### [Entries shown]
/-! ### Reads -/

/-- Every read with arguments in range is answered OK with a body of the length that its layout gives, and
changes no state but the port's (R21, R22, R43, R90, R111, R148, R149, R159, R177, R182). A read with an
argument out of range is answered OUT_OF_RANGE, and one whose area or transport byte names none BAD_REQUEST; it
changes nothing but the port (R22, R43, R90, R111, R148, R149). What READ_REEL shows of a reel in every custody
state, in 50 bytes at the places of the record layout: index, ID, gauge, zone, the slots, the rack position, the
custody state with its fault direction and its holder, the wait queue, the lapsed port, the times left, the
exposure, the flags, the frame count and the pitch figures when present, the counts, the trim and the numbers
(R21, R180, R182). What the other reads show: the items of each list from the position asked, with what a
further read begins at, the frame that PREVIEW_LIGHTS computes, the board in its order, the settings in the
order of their codes with the load and write-back outcomes, and a pass with its registration unit (R22, R43,
R90, R111, R148, R149, R159, R177, R180, R182). The widths and absent codings that no table gives, and the area
byte of READ_SLOTS tested before its range, are the model's reading (logs 9, 11, 12 and 13); that a flag with a
byte of its own is 1 when set and 0 when clear is its choice (log 33). -/
def Obligations.Reads : Prop :=
  (∀ (s : State) (p : Port) (reel i a n : Nat) (r : Reel), s.rdy p = true →
     let reads (c : Instr) (size : Nat) : Prop :=
       ∃ body : Bytes, body.length = size ∧ exec c s = .next (s.replying p .ok body)
     (s.names reel i r → r.waiters.length ≤ 3 → reads (.readReel p reel) 50) ∧
     (a < 48 → 1 ≤ n → n ≤ 48 →
       reads (.listReels p a n) (1 + 9 * min n ((s.reels.filter (fun e => a ≤ e.1)).length))) ∧
     (a < 1024 → 1 ≤ n → n ≤ 1024 → reads (.readSlots p 0 a n) (2 + 8 * min (min n 63) (1024 - a))) ∧
     reads (.readSlots p 1 a n) 240 ∧
     (a < 2 → reads (.readPass p a) 53) ∧
     (s.names reel i r → r.renumbering = false → a < 1024 → 1 ≤ n → n ≤ 1024 →
       reads (.readDefects p reel a n) (8 + 19 * min (min n 26) (r.defects.length - a))) ∧
     (s.names reel i r → r.renumbering = false → a < 512 → 1 ≤ n → n ≤ 512 →
       reads (.readScenes p reel a n) (9 + 6 * min (min n 83) (r.scenes.length - a))) ∧
     (s.names reel i r → r.renumbering = false → a ≤ 65534 → reads (.previewLights p reel a) 15) ∧
     reads (.readAlerts p) (3 + 10 * s.alerts.length) ∧
     reads (.readSettings p) 124) ∧
  (∀ (s : State) (p : Port) (reel i a n : Nat) (r : Reel), s.rdy p = true →
     let refused (c : Instr) (code : ResultCode) : Prop := exec c s = .next (s.replying p code [])
     (47 < a ∨ n = 0 ∨ 48 < n → refused (.listReels p a n) .outOfRange) ∧
     (∀ area, 1 < area → refused (.readSlots p area a n) .badRequest) ∧
     (1023 < a ∨ n = 0 ∨ 1024 < n → refused (.readSlots p 0 a n) .outOfRange) ∧
     (1 < a → refused (.readPass p a) .badRequest) ∧
     (s.names reel i r → r.renumbering = false →
       (1023 < a ∨ n = 0 ∨ 1024 < n → refused (.readDefects p reel a n) .outOfRange) ∧
       (511 < a ∨ n = 0 ∨ 512 < n → refused (.readScenes p reel a n) .outOfRange) ∧
       (65534 < a → refused (.previewLights p reel a) .outOfRange))) ∧
  (∀ (s : State) (p : Port) (reel i : Nat) (r : Reel), s.rdy p = true → s.names reel i r →
     let port (q : Option Port) : Bytes := u8 ((q.map portCode).getD 255)
     let custody : Bytes := match r.custody with
       | .shelved => [0, 255, 255]
       | .outbound => [1, 255, 255]
       | .resting _ => [2, 255, 255]
       | .ready => [3, 255, 255]
       | .granted q _ => [4, 255] ++ port (some q)
       | .held q => [5, 255] ++ port (some q)
       | .inbound => [6, 255, 255]
       | .moveFault .outbound => [7, 0, 255]
       | .moveFault .inbound => [7, 1, 255]
     let minutes := match r.custody with
       | .resting w => (w + 59) / 60
       | _ => 0
     let seconds := match r.custody with
       | .granted _ w => w
       | _ => 0
     exec (.readReel p reel) s = .next (s.replying p .ok
       (u8 i ++ u32 reel ++ u8 (match r.gauge with | .g35x4 => 0 | .g35x3 => 1 | .g16x1 => 2) ++ u8 r.zone ++
         u16 (r.home.getD 65535) ++ u16 (r.current.getD 65535) ++ u16 (r.previous.getD 65535) ++
         u8 (r.rack.getD 255) ++ custody ++ port r.waiters[0]? ++ port r.waiters[1]? ++ port r.waiters[2]? ++
         port r.lapsed ++ u8 minutes ++ u16 seconds ++ u16 r.exposure ++ u8 r.exposureSeconds ++
         u8 (r.overexposed.toNat + 2 * r.countConfirmed.toNat + 4 * r.shrunk.toNat + 8 * r.gradeLocked.toNat +
           16 * r.gradedDone.toNat + 32 * r.renumbering.toNat + 64 * r.generation.toNat) ++
         u8 (r.frameCount.isSome.toNat + 2 * r.pitch.isSome.toNat) ++ u16 (r.frameCount.getD 0) ++
         (match r.pitch with
           | some g => u32 g.estimate ++ leInt 2 g.shrinkage
           | none => ([0, 0, 0, 0, 0, 0] : Bytes)) ++
         u16 r.openCount ++ u16 r.blockingCount ++ u16 r.sceneCount ++ leInt 1 r.trim.r ++ leInt 1 r.trim.g ++
         leInt 1 r.trim.b ++ u16 r.passNumber ++ u8 r.inspectCount ++ u8 r.lastOrder))) ∧
  (∀ (s : State) (p : Port) (reel i a n : Nat) (r : Reel), s.rdy p = true →
     let shows (c : Instr) (body : Bytes) : Prop := exec c s = .next (s.replying p .ok body)
     let port (q : Option Port) : Bytes := u8 ((q.map portCode).getD 255)
     let next (length fit : Nat) : Nat := if length ≤ a then length else min length (a + min n fit)
     (a < 48 → 1 ≤ n → n ≤ 48 →
       let es := (s.reels.filter (fun e => a ≤ e.1)).take n
       shows (.listReels p a n)
         (u8 (if es.length < n then 48 else ((es.getLast?).map (fun e => e.1 + 1)).getD 48) ++
           es.flatMap (fun e =>
             u8 e.1 ++ u32 e.2.id ++ u8 e.2.custody.code ++ port e.2.custody.holder ++ u8 e.2.waiters.length ++
               u8 (e.2.overexposed.toNat + 2 * e.2.shrunk.toNat + 4 * e.2.renumbering.toNat)))) ∧
     (a < 1024 → 1 ≤ n → n ≤ 1024 →
       let m := min (min n 63) (1024 - a)
       shows (.readSlots p 0 a n)
         (u16 (a + m) ++ (List.range m).flatMap (fun j =>
           u16 (a + j) ++ u8 (s.slotAt (a + j)).code ++ u32 ((s.slotAt (a + j)).occupant.getD 0) ++
             u8 ((zoneOf s.settings (a + j)).getD 255)))) ∧
     shows (.readSlots p 1 a n)
       ((List.range 16).flatMap (fun k =>
         u8 k ++ u32 ((tableGet s.rack k).getD 0) ++
           (match tableGet s.orders k with
             | none => ([0, 255, 255, 255, 255, 255, 0, 255, 0, 0] : Bytes)
             | some o =>
               u8 o.number ++ u8 o.dir.code ++ u16 o.source ++ u16 o.dest ++ u8 o.attempt ++
                 (match o.state with
                   | .waiting w => [0] ++ u16 w
                   | .faulted => ([1, 0, 0] : Bytes))))) ∧
     (s.names reel i r → r.renumbering = false → a < 1024 → 1 ≤ n → n ≤ 1024 →
       shows (.readDefects p reel a n)
         (u16 r.defects.length ++ u16 r.openCount ++ u16 r.blockingCount ++ u16 (next r.defects.length 26) ++
           ((r.defects.drop a).take (min n 26)).flatMap (fun d =>
             u16 d.number ++ u32 reel ++ u16 d.first ++ u8 d.span ++ u8 d.kind.code ++ u8 d.state.code ++
               u8 ((if d.severity = .blocking then 1 else 0) + 2 * d.generation.toNat + 4 * d.note.isSome.toNat) ++
               u8 d.origin.code ++ port d.state.claimant ++ u8 d.attempts ++ u16 d.pass ++ u16 (d.note.getD 0)))) ∧
     (s.names reel i r → r.renumbering = false → a < 512 → 1 ≤ n → n ≤ 512 →
       shows (.readScenes p reel a n)
         (u16 r.sceneCount ++ leInt 1 r.trim.r ++ leInt 1 r.trim.g ++ leInt 1 r.trim.b ++
           u8 (r.gradeLocked.toNat + 2 * r.gradedDone.toNat) ++ u8 (s.heldFor reel).length ++
           u16 (next r.scenes.length 83) ++
           ((r.scenes.drop a).take (min n 83)).flatMap (fun c =>
             u16 c.start ++ u8 c.lights.r ++ u8 c.lights.g ++ u8 c.lights.b ++ u8 c.fade))) ∧
     (s.names reel i r → r.renumbering = false → a ≤ 65534 →
       let l := lightsAt a r.scenes r.trim
       let g := frameGrade a r.scenes r.trim
       shows (.previewLights p reel a)
         (u8 l.r ++ u8 l.g ++ u8 l.b ++ u16 (gainOf l.r) ++ u16 (gainOf l.g) ++ u16 (gainOf l.b) ++
           u8 g.sceneStart.toNat ++ u8 g.inFade.toNat ++ u16 (g.scene.getD 65535) ++ u8 g.fade ++
           u8 (r.defects.any (fun d => d.counted && decide (d.first ≤ a ∧ a < d.first + d.span))).toNat)) ∧
     shows (.readAlerts p)
       (u16 s.suiteMinute ++ u8 s.alerts.length ++ s.alerts.zipIdx.flatMap (fun x =>
         u8 (x.2 + 1) ++ u8 (x.1.code.code + if x.1.code.isCondition then 128 else 0) ++ u32 (x.1.reel.getD 0) ++
           (match x.1.place with
             | none => ([255] : Bytes)
             | some (.transport t) => u8 (if t = .t0 then 0 else 1)
             | some (.port q) => u8 (portCode q + 2)) ++ u16 x.1.minute ++ u8 x.1.count)) ∧
     shows (.readSettings p)
       ((List.range 8).flatMap (fun k =>
           match tableGet s.settings.zones k with
           | some z => u8 1 ++ u16 z.first ++ u16 z.last ++ u8 z.preset ++ u16 z.limit
           | none => ([0, 255, 255, 255, 255, 0, 0, 0] : Bytes)) ++
         [s.settings.cycle0, s.settings.cycle1, s.settings.shrinkLimit, s.settings.gentle, s.settings.threading,
           s.settings.firstWait, s.settings.reissue].flatMap (fun v => u32 v ++ [0, 0, 0, 0]) ++
         (match s.loadOutcome with
           | .valid => ([0] : Bytes)
           | .defaulted => [1]) ++ u16 s.clampedAtLoad ++
         (match s.lastWriteBack with
           | none => ([255] : Bytes)
           | some true => [0]
           | some false => [1])) ∧
     (∀ t, a = (if t = .t0 then 0 else 1) →
       let u := s.unit t
       shows (.readPass p a)
         ((match s.pass t with
           | none =>
             ([0, 255, 0, 0, 0, 0, 0, 0, 255, 255, 255, 255, 255, 255, 255, 255] : Bytes) ++
               List.replicate 12 255 ++ [0, 0, 0, 0, 0]
           | some q =>
             u8 1 ++ u8 q.kind.code ++ u32 q.reel ++ u16 q.number ++ u16 q.f0 ++ u16 (q.endFrame.getD 65535) ++
               u8 q.state.code ++ u8 ((q.reason.map EndReason.code).getD 255) ++
               (match q.reason with
                 | some (.aborted c) => u8 c.code
                 | _ => ([255] : Bytes)) ++
               u8 ((q.tail.map Bool.toNat).getD 255) ++ u16 (q.highest.getD 65535) ++
               u16 (q.lastCaptured.getD 65535) ++ u16 q.captured ++ u16 q.missed ++ u16 q.spurious ++
               u16 q.defectsRaised ++ u8 q.misses ++ u8 q.exhausted.toNat ++
               (match q.frozenTrim with
                 | some m => leInt 1 m.r ++ leInt 1 m.g ++ leInt 1 m.b
                 | none => ([0, 0, 0] : Bytes))) ++
           u8 u.state.code ++
           (match u.run with
             | some run =>
               u32 run.pitch ++ leInt 2 (shrinkageOf run.gauge run.pitch) ++
                 u32 ((run.track.map (·.count)).getD 0) ++ u32 run.accepted
             | none => (List.replicate 14 0 : Bytes)) ++
           u8 u.breakLatch.toNat ++ u8 u.abortHold.toNat ++ u8 u.setCode ++ u8 (s.speedCap t) ++
           u8 (min u.setCode (s.speedCap t)))))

### [To do]
Your task is to copy each line from the material above that includes the word "isSome".

### [Task response]
         u8 (r.frameCount.isSome.toNat + 2 * r.pitch.isSome.toNat) ++ u16 (r.frameCount.getD 0) ++
               u8 ((if d.severity = .blocking then 1 else 0) + 2 * d.generation.toNat + 4 * d.note.isSome.toNat) ++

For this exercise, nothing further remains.